CFU >1 x 105 was considered critical colonization/infection and counts below were considered benign colonization.11
Bacterial colonies that grew aerobically were identified and reported using standard biochemical tests.14 Gram stain findings and swab culture of tissue fluids were corroborated for uniformity.
PCR for detection of anaerobes. PCRs were performed to detect common anaerobes (ie, Bacteroides, Clostridium, Peptostreptococcus, Peptococcus, and Ruminococcus) because an anaerobic culture facility was not available. These anaerobes were selected for study based on their predominance in DFUs from previous research.4,6,7,10 DNA was isolated from the tissue fluid samples using QIAamp DNA mini kit (QIAGEN, Hilden, Germany) according to the manufacturer’s instructions. The quality of the DNA was measured by NanoDrop analysis (Thermo Fisher Scientific, Waltham, MA). PCR amplifications were performed by using primer sets from a previous study with slight modifications.15 The primer sequences and the reaction conditions are described in Table 1.14,15
16SrRNA gene sequencing. Samples that did not yield/demonstrate any aerobic or anaerobic flora were subjected to 16S ribosomal RNA (16SrRNA) PCR and sequencing16 to confirm whether they were bacteriologically sterile (see Table 1).14,15 The sequences from 16SrRNA PCR positive samples were analyzed using the mothur package version 1.23.17 Based on instructions, the sequences were screened and aligned to the SILVA reference set of NAST aligner of mothur for identification of the bacteria. Bacterial identification was done based on designated operational taxonomic units of the sequences.

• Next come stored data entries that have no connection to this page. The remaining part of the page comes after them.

-- ==== Sys2Proof/Machine/Operands.lean ====
section
/-! DEFINITION. What a step reads from outside: the input ports of this step, the command word on them, and the
answer of the entropy source (spec/10_state.md R33 to R35, spec/30_encoding.md R50, R66). -/

namespace Sys2Proof.Machine

/-- The command word on the command ports (R50, R33). -/
def Inputs.cw (p : Inputs) : CommandWord := commandWord p.cmdData p.cmdLen p.cmdOp

/-- The answer on the entropy ports (R66): "When both `ent_valid` and `ent_fail` are 1 the answer is `fail`. When
neither is 1 there is no answer yet." The drawn bits are used with no permutation. -/
def Inputs.answer (p : Inputs) : Option Draw :=
  if p.entFail then some .fail
  else if p.entValid then some (.ok p.entData)
  else none

/-- The input ports at this step; quiet once the outside agents have no further move. -/
def State.now (s : State) : Inputs := s.moves.headD .quiet

/-- The answer to this core's own, unabandoned request at this step: while the source still owes an answer to an
abandoned request, what arrives is that one, and is not used (R141). -/
def State.draw (s : State) : Option Draw :=
  if s.owed = 0 then s.now.answer else none

end Sys2Proof.Machine
end

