-- ==== Sys2Proof/Machine/Dispatch.lean ====
section
/-! DEFINITION. The meaning of a command: one arm per constructor of Instr. -/

namespace Sys2Proof.Machine

def exec (i : Instr) (s : State) : Host.Outcome State Fault Refusal :=
  match i with
  | .encode len hi uuid => Sys2Proof.Machine.execEncode len hi uuid s
  | .decode len chr => Sys2Proof.Machine.execDecode len chr s
  | .randv4 len data => Sys2Proof.Machine.execRandv4 len data s
  | .randnice len data => Sys2Proof.Machine.execRandnice len data s

end Sys2Proof.Machine
end

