/-- spec/10_state.md R20, spec/20_memory.md R48 and spec/00_scope.md R15: the result of a command is the same whatever
ran before it. From any two states that accept it, with the same answer of the source, it leaves the same `HALT`, the
same wait, the same `RSP_VALID`, and the same response in every bit the spec gives a value. -/
def Obligations.ResultsDoNotDependOnHistory : Prop :=
  ∀ (i : Instr) (s s' t t' : State), s.ready = true → s'.ready = true → s.draw = s'.draw →
    exec i s = .next t → exec i s' = .next t' →
    t.halt = t'.halt ∧ t.inFlight = t'.inFlight ∧ t.rspValid = t'.rspValid ∧
    (t.rspValid = true → t.rspStatus = t'.rspStatus ∧
      (t.rspStatus = 0#2 → t.uuidOut = t'.uuidOut ∧ (i.op ≠ 1#2 → t.rspData = t'.rspData)))

/-- spec/10_state.md R33, R37, spec/60_exceptions.md R129 (decision D11) and U9: while `HALT = 1`, while a response waits
and while a command is in flight no command is accepted, `ENCODE` and `DECODE` included; that a presented one is a step
in which nothing changes is the model's reading (notes/assumptions/15.md). -/
def Obligations.NothingAcceptedUnlessReady : Prop :=
  ∀ (i : Instr) (s : State), (s.halt = true ∨ s.rspValid = true ∨ s.inFlight.isSome = true) →
    exec i s = .next s ∧ s.outputs.cmdReady = false ∧ s.accepted = none

/-! ## The step -/

/-- A step runs the decoded command (spec/10_state.md R33, R37): when a command is presented to a core that is idle (or
halted) and no reset is applied, the step is the command's meaning at that state, and then the ports go on to their next
values and an answer that came is no longer owed (R141; that the answers owed are counted is the model's,
notes/assumptions/6.md). -/
def Obligations.StepRunsThePresentedCommand : Prop :=
  ∀ s : State, s.now.rst = false → s.rspValid = false → s.inFlight = none → s.now.cmdValid = true →
    s.strayAnswer = false →
    ∃ t, exec (decodeWord (commandWord s.now.cmdData s.now.cmdLen s.now.cmdOp)) s = .next t ∧
      step s = .next { t with
        moves := t.moves.tail
        owed := t.owed - (if s.now.answer.isSome then 1 else 0) }

/-- spec/10_state.md R38 (decisions D3, D9): `take` clears `RSP_VALID` and changes nothing else of the core, and there is
no take while `RSP_VALID = 0`; after the take of an `ENTROPY_FAILURE` response `HALT = 1` (the premise `Inv` rules out
states no run reaches), and then no command is accepted and nothing is taken: no step but reset is enabled. -/
def Obligations.TakeClearsValidOnly : Prop :=
  (∀ s : State, s.rspValid = false → s.taken = none) ∧
  ∀ s : State, s.now.rst = false → s.strayAnswer = false → s.rspValid = true → s.now.rspReady = true →
    ∃ t, step s = .next t ∧ t.rspValid = false ∧ t.halt = s.halt ∧ t.rspStatus = s.rspStatus ∧ t.rspData = s.rspData ∧
      t.inFlight = s.inFlight ∧ t.moves = s.moves.tail ∧ s.taken = some (s.rspData ++ s.rspStatus) ∧
      (s.Inv → s.rspStatus = 3#2 → t.halt = true ∧ t.accepted = none ∧ t.taken = none ∧ t.inFlight = none)

/-- spec/10_state.md R39, R36 and spec/70_reset_and_hazards.md R141 (decision D13): reset in every state; the command in
flight is abandoned, and the answer to its request, unless it comes at this very step, is still owed. Nothing is said of
`RSP_STATUS` and `RSP_DATA`, which are unspecified (notes/assumptions/4.md); that the answers owed are counted is the
model's (notes/assumptions/6.md). -/
def Obligations.ResetWorksInEveryState : Prop :=
  ∀ s : State, s.now.rst = true →
    ∃ t, step s = .next t ∧ t.halt = false ∧ t.rspValid = false ∧ t.inFlight = none ∧ t.moves = s.moves.tail ∧
      t.owed = s.owed + (if s.inFlight.isSome then 1 else 0) - (if s.now.answer.isSome then 1 else 0)

/-- spec/70_reset_and_hazards.md R141 (decision D13): "an entropy answer that arrives after reset for the abandoned request
must be discarded by the block and must not be used for a later command". In turn: a reset that abandons an unanswered
command leaves its answer owed, and what comes next is no draw; a late answer at the step at which a generator command is
accepted; one while a later command is in flight; one while the core is idle; one while a response waits, taken or not;
and, whatever the core does at the step, the step is the one without that answer, but for the count. That answers come
in the order of the requests, and are counted, is the model's (notes/assumptions/6.md). -/
def Obligations.LateAnswerIsDiscarded : Prop :=
  (∀ s : State, s.now.rst = true → s.inFlight.isSome = true → s.now.answer = none →
    ∃ t, step s = .next t ∧ t.owed = s.owed + 1 ∧ t.draw = none) ∧
  (∀ (s : State) (n : Nat), s.now.rst = false → s.owed = n + 1 → s.now.answer.isSome = true →
    (s.ready = true → s.now.cmdValid = true → (s.now.cmdOp = 2#2 ∨ s.now.cmdOp = 3#2) →
      ∃ t, step s = .next t ∧ t.inFlight.isSome = true ∧ t.rspValid = false ∧ t.halt = false ∧ t.owed = n) ∧
    (∀ g : Generator, s.rspValid = false → s.inFlight = some g →
      step s = .next { s with owed := n, moves := s.moves.tail }) ∧
    (s.rspValid = false → s.inFlight = none → s.now.cmdValid = false →
      step s = .next { s with owed := n, moves := s.moves.tail }) ∧
    (s.rspValid = true →
      step s = .next { s with rspValid := !s.now.rspReady, owed := n, moves := s.moves.tail }) ∧
    (∃ t, step s.withoutAnswer = .next t ∧ step s = .next { t with owed := n }))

Antibiotic susceptibility testing. The modified Kirby-Bauer disc diffusion method was used to test antibiotic susceptibility of the aerobic isolates per the 2017 Clinical and Laboratory Standards Institute guidelines.18 The antibiotics used in this study are listed in Table 2. Isolates showing resistance to ≥1 antimicrobial agent in ≥3 antimicrobial categories were considered multidrug resistant (MDR), and resistance to ≥1 antimicrobial agent in all but ≤2 antimicrobial categories were included as extensively drug resistant (XDR).19
Data and statistical analysis. All patients with clinical signs of infections and positive for microorganisms were divided into 2 groups based on culture and PCR results. One group comprised cases with 1 type of microflora (monomicrobial) and the other group comprised of cases with more than 1 type of microflora (polymicrobial). Quantitative variables were denoted by mean ± standard deviation, and qualitative variables were shown as percentages. The clinical parameters of the DFU were correlated with the monomicrobial and polymicrobial culture results by chi-squared test using SPSS, version 19 (IBM Corporation, Armonk, NY). Multiple logistic regressions were used to identify independent predictors of monomicrobial and polymicrobial infections. Comorbid factors (eg, anemia and abnormalities in liver and renal function) were not considered for analysis. The critical value of P, indicating the probability of significant difference, was taken as <.05 for comparison.